I’ve been on the receiving end of this scenario. The cause of death was listed as “multiple blunt force trauma”, not “heart failure” or “sudden deceleration”. And I think any coroner who listed sudden deceleration as a cause of death, thinking it was cute, would be out of work in an extreme hurry.
Bergen Evans (a Proto-Cecil if ever there was one) addresses this at length in his book The Spoor of Spooks. Also check out his Natural History of Nonsense
Suffice to say, there’s no truth to the notion that you can be killed in some mysterious way “by the speed of your fall”. Evans suspects that this myth/lie was used to comfort relatives of the unfortunate.
I thought I’d heard about parachute jumpers who lived after falling what one would have thought a fatal distance, but I have no cites.
I seem to recall a story of a Russian stewardess getting sucked out of an airliner at 30000FT+ and surviving. Something about her landing on the slope of a snow covered hill. She did break some bones though but made a full recovery.
I recently saw a special where a woman was skydiving and her chute didn’t open. However, she managed to fall in a muddy field and, although badly hurt, survived the ordeal.
Oh, wait…that was Peggy Hill.
Having grown up in the SF Bay Area, I know more than I want to about jumpers. Sometimes they DO survive, but not very damn often. I never heard of any suicide dying of anything other than major internal injuries or drowning. Of course, suicide isn’t something they advertise.
I dated a guy who owned a skydiving school. He has seen couple accidents in the 20+ years he jumped. He says that you could tell that people had kept trying to open the malfunctioning chutes by the scratches and claw marks and the damage to their fingers.
Yeah, that still is the World Record for highest survived fall (sans parachute). I doubt people are looking to break that one any time soon.
Terminal velocity is achieved rather quickly - it’s only 120 mph for the human body. Doesn’t require thousands of feet. Probably doesn’t require even a hundred.
There is a variety of skydiving that allows a person to achieve speeds higher than 120 mph in free-fall - but it’s done by people who know what they’re doing, how to position themselves for minimal drag, etc. Far different than the inexperienced flopping-around suicide or accident victim.
You can die from “blunt force” in a fall, but there are also injuries that are due to decelleration and not “blunt force”. A member of a pilot’s e-mail list I’m on stalled and spun in his plane while on final approach several years ago - basically slammed into the ground at several hundred miles an hour. Amazingly, he did survive (although with some permanent injuries) The worst injuries were not from broken bones (of which he had many) but from the sudden decceleration forces ripping loose blood vessels and organs from their internal moorings. Including ripping one of the branches of the aorta - the same sort of injury that killed Princess Diana.

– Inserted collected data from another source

theorem execDebounceTimerExpiry_driveLaw {p : TerminalIx} (h : execDebounceTimerExpiry p s = .next t) : t.DriveLaw := by
  refine State.own_keeps h law fun s law => ?_
  split
  · refine State.driveLaw_of_same law (s.touches_takeLevel _ _ .ddr (by decide)) ?_
    rw [s.takeLevel_trm]
  · exact law

omit law in
/-- Nothing is bound after a hardware reset, and DDR's records are at their reset values. -/
theorem driveLaw_hardwareReset (s : State) (kind : ResetKind) : (s.hardwareReset kind).DriveLaw :=
  State.driveLaw_of_same reset_driveLaw rfl rfl

theorem exec_driveLaw (c : Instr) (h : exec c s = .next t) : t.DriveLaw := by
  have full := s.driveLaw_iff_full.mp law
  have kept (leaves : Command.leaves c .trm = true) (full : t.ddr.Full s.paired s.laid) : t.DriveLaw :=
    exec_driveLaw_of_full h leaves full
  cases c with
  | hardwareReset kind => cases h; exact driveLaw_hardwareReset s kind
  | bind b0 b1 b2 b3 b4 => exact execBind_driveLaw law h
  | unbind b => exact execUnbind_driveLaw law h
  | pinChange p high => exact execPinChange_driveLaw law h
  | debounceTimerExpiry p => exact execDebounceTimerExpiry_driveLaw law h
  | setState b => exact kept rfl (execSetState_full full h)
  | linkResetEffect => exact kept rfl (execLinkResetEffect_full full h)
  | admLevelReport a l => exact kept rfl (execAdmLevelReport_full full h)
  | oatReport st v => exact kept rfl (execOatReport_full full h)
  | sealReqChange on => exact kept rfl (execSealReqChange_full full h)
  | doorChange d on => exact kept rfl (execDoorChange_full full h)
  | zonOutputChange c => exact kept rfl (execZonOutputChange_full full h)
  | damperStateReport r => exact kept rfl (execDamperStateReport_full full h)
  | admHoldTimerExpiry => exact kept rfl (execAdmHoldTimerExpiry_full full h)
  | purgeTimerExpiry => exact kept rfl (execPurgeTimerExpiry_full full h)
  | setDirective b => exact kept rfl (execSetDirective_full full h)
  | setAdmission b0 b1 h2 h3 h4 h5 b6 => exact kept rfl (execSetAdmission_full full h)
  | zoneUpdate z => exact kept rfl (execZoneUpdate_full full h)
  | setZone b0 b1 n => exact kept rfl (execSetZone_full full h)
  | setZoneTuning h0 h1 b2 h3 h4 h5 b6 h7 => exact kept rfl (execSetZoneTuning_full full h)
  | setCrew b0 b1 => exact kept rfl (execSetCrew_full full h)
  | setDefrost b => exact kept rfl (execSetDefrost_full full h)
  | stepCompletion d => exact kept rfl (execStepCompletion_full full h)
  | settleTimerExpiry d => exact kept rfl (execSettleTimerExpiry_full full h)
  | homeChange d on => exact kept rfl (execHomeChange_full full h)
  | laneFltChange l on => exact kept rfl (execLaneFltChange_full full h)
  | laneRecoveryExpiry l => exact kept rfl (execLaneRecoveryExpiry_full full h)
  | laneFaultHistoryExpiry l => exact kept rfl (execLaneFaultHistoryExpiry_full full h)
  | setDamper b0 h1 h2 h3 b4 => exact kept rfl (execSetDamper_full full h)
  | move b0 b1 b2 => exact kept rfl (execMove_full full h)
  | rehome b => exact kept rfl (execRehome_full full h)
  | laneEnable b => exact kept rfl (execLaneEnable_full full h)
  | _ => exact State.driveLaw_of_same law (exec_same h .ddr rfl) (congrArg Trm.map (exec_same h .trm rfl))

end Commands

end Sys2Proof.Machine

namespace Sys2Proof
open Sys2Proof.Machine

/-- Settles O13: every event at DDR keeps the records in their law, damper by damper, and a binding changes which are present
with the map. -/
theorem stepKeepsTheDriveLaw : Obligations.StepKeepsTheDriveLaw := by
  intro s t complete law h
  exact step_keeps (P := State.DriveLaw) (fun _ _ law => law) (fun _ _ law => law)
    (fun c _ _ law h => exec_driveLaw law c h) law h

end Sys2Proof

/-! ### What an order leaves unchanged: it raises nothing, and reads DDR's records and the clock alone -/

namespace Sys2Proof.Machine

section Orders

variable {w : Work} {d : DamperIx} {l : LaneIx}

/-- What no order changes: the clock, and the attention to raise. -/
def Work.kept (w : Work) : Time × List (SourceIx × Nat) := (w.now, w.alarms)

@[simp] theorem Work.kept_putDamper (c : Damper) : (w.putDamper d c).kept = w.kept := rfl
@[simp] theorem Work.kept_putLane (r : Lane) : (w.putLane l r).kept = w.kept := rfl
@[simp] theorem Work.kept_putQueue (q : List QueuedOrder) : (w.putQueue q).kept = w.kept := rfl
@[simp] theorem Work.kept_unqueue : (w.unqueue d).kept = w.kept := rfl
@[simp] theorem Work.kept_enqueue (o : QueuedOrder) : (w.enqueue o).kept = w.kept := rfl
@[simp] theorem Work.kept_requeue (o : QueuedOrder) : (w.requeue o).kept = w.kept := rfl

@[simp] theorem Work.kept_advanceSeq : w.advanceSeq.kept = w.kept := by
  unfold Work.advanceSeq
  split <;> rfl

@[simp] theorem Work.kept_enqueueNew (g : Goal) (k : OrderClass) (src : OrderSource) :
    (w.enqueueNew d g k src).kept = w.kept := by
  simp [Work.enqueueNew]

@[simp] theorem Work.kept_freeLaneOf : (w.freeLaneOf d).kept = w.kept := by
  unfold Work.freeLaneOf
  split <;> rfl

@[simp] theorem Work.kept_takeIdle (n : Nat) (k : OrderClass) (src : OrderSource) :
    (w.takeIdle d n k src).kept = w.kept := by
  unfold Work.takeIdle
  dsimp only
  split
  · rfl
  · split
    · rfl
    · simp

@[simp] theorem Work.kept_settled : (w.settled d).kept = w.kept := by
  unfold Work.settled
  dsimp only
  split <;> simp

@[simp] theorem Work.kept_arrive : (w.arrive d).kept = w.kept := by
  unfold Work.arrive
  dsimp only
  split <;> simp

@[simp] theorem Work.kept_arriveChecked : (w.arriveChecked d).kept = w.kept := by
  unfold Work.arriveChecked
  dsimp only
  split <;> simp

@[simp] theorem Work.kept_continueMove : (w.continueMove d).kept = w.kept := by
  unfold Work.continueMove
  dsimp only
  split <;> simp

@[simp] theorem Work.kept_reverse (n : Nat) : (w.reverse d n).kept = w.kept := by
  unfold Work.reverse
  dsimp only
  split <;> simp

@[simp] theorem Work.kept_homeFound : (w.homeFound d).kept = w.kept := by
  unfold Work.homeFound
  dsimp only
  split <;> simp

@[simp] theorem Work.kept_grantTo (o : QueuedOrder) : (w.grantTo l o).kept = w.kept := by
  unfold Work.grantTo
  dsimp only
  split <;> split <;> simp

@[simp] theorem Work.kept_grantLane : (w.grantLane l).kept = w.kept := by
  unfold Work.grantLane
  split <;> simp

theorem Work.kept_foldl {α : Type} {f : Work → α → Work} (each : ∀ w a, (f w a).kept = w.kept) (as : List α) (w : Work) :
    (as.foldl f w).kept = w.kept :=
  List.foldlRecOn (motive := fun v : Work => v.kept = w.kept) as f rfl fun v same a _ => (each v a).trans same

theorem Work.kept_grantUpTo (n : Nat) (w : Work) : (w.grantUpTo n).kept = w.kept := by
  induction n generalizing w with
  | zero => rfl
  | succ n ih =>
    unfold Work.grantUpTo
    split
    · rfl
    · exact (ih _).trans (Work.kept_foldl (fun _ _ => Work.kept_grantLane) _ w)

@[simp] theorem Work.kept_grant : w.grant.kept = w.kept := Work.kept_grantUpTo _ _

@[simp] theorem Work.kept_takeWaiting (n : Nat) (k : OrderClass) (src : OrderSource) :
    (w.takeWaiting d n k src).kept = w.kept := by
  unfold Work.takeWaiting
  dsimp only
  split
  · rfl
  · split
    · split <;> simp
    · simp

@[simp] theorem Work.kept_takeMoving (n : Nat) (k : OrderClass) (src : OrderSource) :
    (w.takeMoving d n k src).kept = w.kept := by
  unfold Work.takeMoving
  dsimp only
  split
  · simp
  · split
    · simp
    · split <;> simp

@[simp] theorem Work.kept_takeSettling (n : Nat) (k : OrderClass) (src : OrderSource) :
    (w.takeSettling d n k src).kept = w.kept := by
  unfold Work.takeSettling
  dsimp only
  split <;> simp

/-- R97 to R101: an order raises no attention. -/
@[simp] theorem Work.kept_takeOrder (percent : Nat) (k : OrderClass) (src : OrderSource) :
    (w.takeOrder d percent k src).kept = w.kept := by
  unfold Work.takeOrder
  dsimp only
  rw [Work.kept_grant]
  split <;> simp [Work.takeUnhomed, Work.takeHoming]

/-! #### In the part -/

variable {s t : State}

/-- What is handed of the changes of a work (R110). -/
def Work.news (w : Work) : List Instr := w.changed.dedup.flatMap w.ddr.reportOf

/-- A work's records put into the part, and its changes handed: what an event at DDR that raises nothing leaves. -/
def State.worked (s : State) (w : Work) : State :=
  { s with ddr := w.ddr, free := w.free, handed := s.handed ++ w.news }

theorem State.drive_worked {f : Work → Work} (quiet : (f s.work).alarms = []) : s.drive f = s.worked (f s.work) := by
  rw [State.drive_eq, show f ⟨s.ddr, s.now, s.free, [], []⟩ = f s.work from rfl, quiet]
  rfl

theorem State.order_worked (s : State) (d : DamperIx) (percent : Nat) (k : OrderClass) (src : OrderSource) :
    s.order d percent k src = s.worked (s.work.takeOrder d percent k src) :=
  State.drive_worked (congrArg Prod.snd (Work.kept_takeOrder (w := s.work) _ _ _))

theorem State.work_congr (ddr : t.ddr = s.ddr) (now : t.now = s.now) (free : t.free = s.free) : t.work = s.work := by
  rw [State.work, State.work, ddr, now, free]

end Orders

/-! ### A zone's update, by what it reads (R73 to R80) -/

/-- What a consumer sees of a channel. -/
theorem State.channelView_usable (s : State) (ch : ChannelIx) :
    (s.channelView ch).1 = .usable ↔ s.sns.channels[ch].isUsable = true := by
  rw [Channel.isUsable, decide_eq_true_eq]
  exact ChannelState.status_usable_iff _

/-- The channels of a zone's group that its update reads (R71). -/
theorem zoneChannels_eq (channels : Vector Channel 15) (z : ZoneIx) :
    channels[zoneCo2 z] = (if z.val < 2 then channels[11] else channels[12]) ∧
      channels[zoneDischarge z] = if z.val < 2 then channels[6] else channels[7] := by
  by_cases front : z.val < 2
  · have co2 : zoneCo2 z = 11 := by simp [zoneCo2, zoneGroup, front]
    have discharge : zoneDischarge z = 6 := by simp [zoneDischarge, zoneGroup, front]
    simp only [co2, discharge, front, if_true]
    exact ⟨rfl, rfl⟩
  · have co2 : zoneCo2 z = 12 := by simp [zoneCo2, zoneGroup, front]
    have discharge : zoneDischarge z = 7 := by simp [zoneDischarge, zoneGroup, front]
    simp only [co2, discharge, front, if_false]
    exact ⟨rfl, rfl⟩

/-- R79: the CO2 part of the fresh demand, by cases. -/
theorem Tuning.co2Part_eq (c : Tuning) (co2 : Status × Int) {usable : Bool} (is : co2.1 = .usable ↔ usable = true) :
    c.co2Part co2 =
      if usable = false then 50
      else if co2.2 ≤ c.co2Low then 0
      else if (c.co2High : Int) ≤ co2.2 then 100
      else ((co2.2 - c.co2Low) * 100 / ((c.co2High : Int) - c.co2Low)).toNat := by
  unfold Tuning.co2Part
  cases usable with
  | true => exact (if_pos (is.mpr rfl)).trans (if_neg (by decide)).symm
  | false => exact (if_neg fun h => Bool.false_ne_true (is.mp h)).trans (if_pos rfl).symm

/-- R74 to R80: an update with what it reads named. -/
theorem Zone.step_eq (r : Zone) (c : Tuning) (i : ZoneInputs) {hot : Prop} [Decidable hot] {usable co2Usable heat : Bool}
    {temperature co2 : Int} (isHot : c.dischargeHot i = true ↔ hot) (isUsable : i.temperature.1 = .usable ↔ usable = true)
    (isCo2 : i.co2.1 = .usable ↔ co2Usable = true) (isTemperature : i.temperature.2 = temperature) (co2Is : i.co2.2 = co2)
    (heatIs : i.heat = heat) :
    let e := max (-200) (min 200 ((r.setpoint : Int) - temperature))
    let held : Prop := r.blend = 100 ∧ 0 < e ∨ r.blend = 0 ∧ e < 0 ∨ 0 < e ∧ heat = false ∨ 0 < e ∧ hot
    let integral := if held then r.integral else max (-50) (min 50 (r.integral + rha (e * c.ki) 1024))
    let d := max (-100) (min 100 (rha (e * c.kp) 64 + integral))
    let blend := ((d + 100) / 2).toNat
    let moded : Zone :=
      if usable = true then
        { r with
          mode := .active, error := e, integral := integral, demand := d
          blend := if hot then min blend r.blend else blend
          blower := max c.minBlower d.natAbs }
      else { r with mode := .hold }
    let part : Nat :=
      if co2Usable = false then 50
      else if co2 ≤ c.co2Low then 0
      else if (c.co2High : Int) ≤ co2 then 100
      else ((co2 - c.co2Low) * 100 / ((c.co2High : Int) - c.co2Low)).toNat
    r.step c i = { moded with
      fresh := min 100 (max part (r.occupancy * c.occupantFresh))
      breathing := decide (1 ≤ r.occupancy ∧ co2Usable = true ∧ (c.hardLimit : Int) ≤ co2) } := by
  intro e held integral d blend moded part
  have error : zoneError r.setpoint i.temperature.2 = e := by
    rw [isTemperature]
    rfl
  have heldEq : r.integralHeld c i e = true ↔ held := by
    simp only [Zone.integralHeld, isHot, heatIs, Bool.or_eq_true, Bool.and_eq_true, decide_eq_true_eq, Bool.not_eq_true', held,
      or_assoc]
  have next : r.nextIntegral c i e = integral := by
    show (if _ then _ else _) = _
    rw [if_congr heldEq rfl rfl]
    rfl
  have control : r.control c i =
      { r with
        mode := .active, error := e, integral := integral, demand := d
        blend := if hot then min blend r.blend else blend
        blower := max c.minBlower d.natAbs } := by
    unfold Zone.control
    dsimp only
    rw [error, next, if_congr isHot rfl rfl]
    rfl
  have choice : (if i.temperature.1 = .usable then r.control c i else { r with mode := .hold }) = moded := by
    rw [control, if_congr isUsable rfl rfl]
  have occupancy : moded.occupancy = r.occupancy := by
    show Zone.occupancy (if _ then _ else _) = _
    split <;> rfl
  have demanded : c.co2Part i.co2 = part := by
    rw [c.co2Part_eq i.co2 isCo2, co2Is]
  unfold Zone.step
  rw [choice, Zone.air, occupancy, demanded, co2Is]
  congr 1
  simp only [Bool.decide_and, isCo2, Bool.decide_eq_true, Bool.and_assoc]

So, I suppose it could be a toss up whether it was getting hit by a planet that killed you, or the sudden stop of various body parts at slightly different microseconds resulting in internal ripping and shredding. I don’t think listing “decelleration trauma” is necessarily “cute” - it could be accurate.
IIRC, the only person who has survived jumping/falling from the Sydney Harbour Bridge was a worker who fell during its construction. His toolbox fell with him. The box hit the water a split second before he did, and it broke the surface tension of the water for him. I’m not sure what injuries he received, but I know he did survive.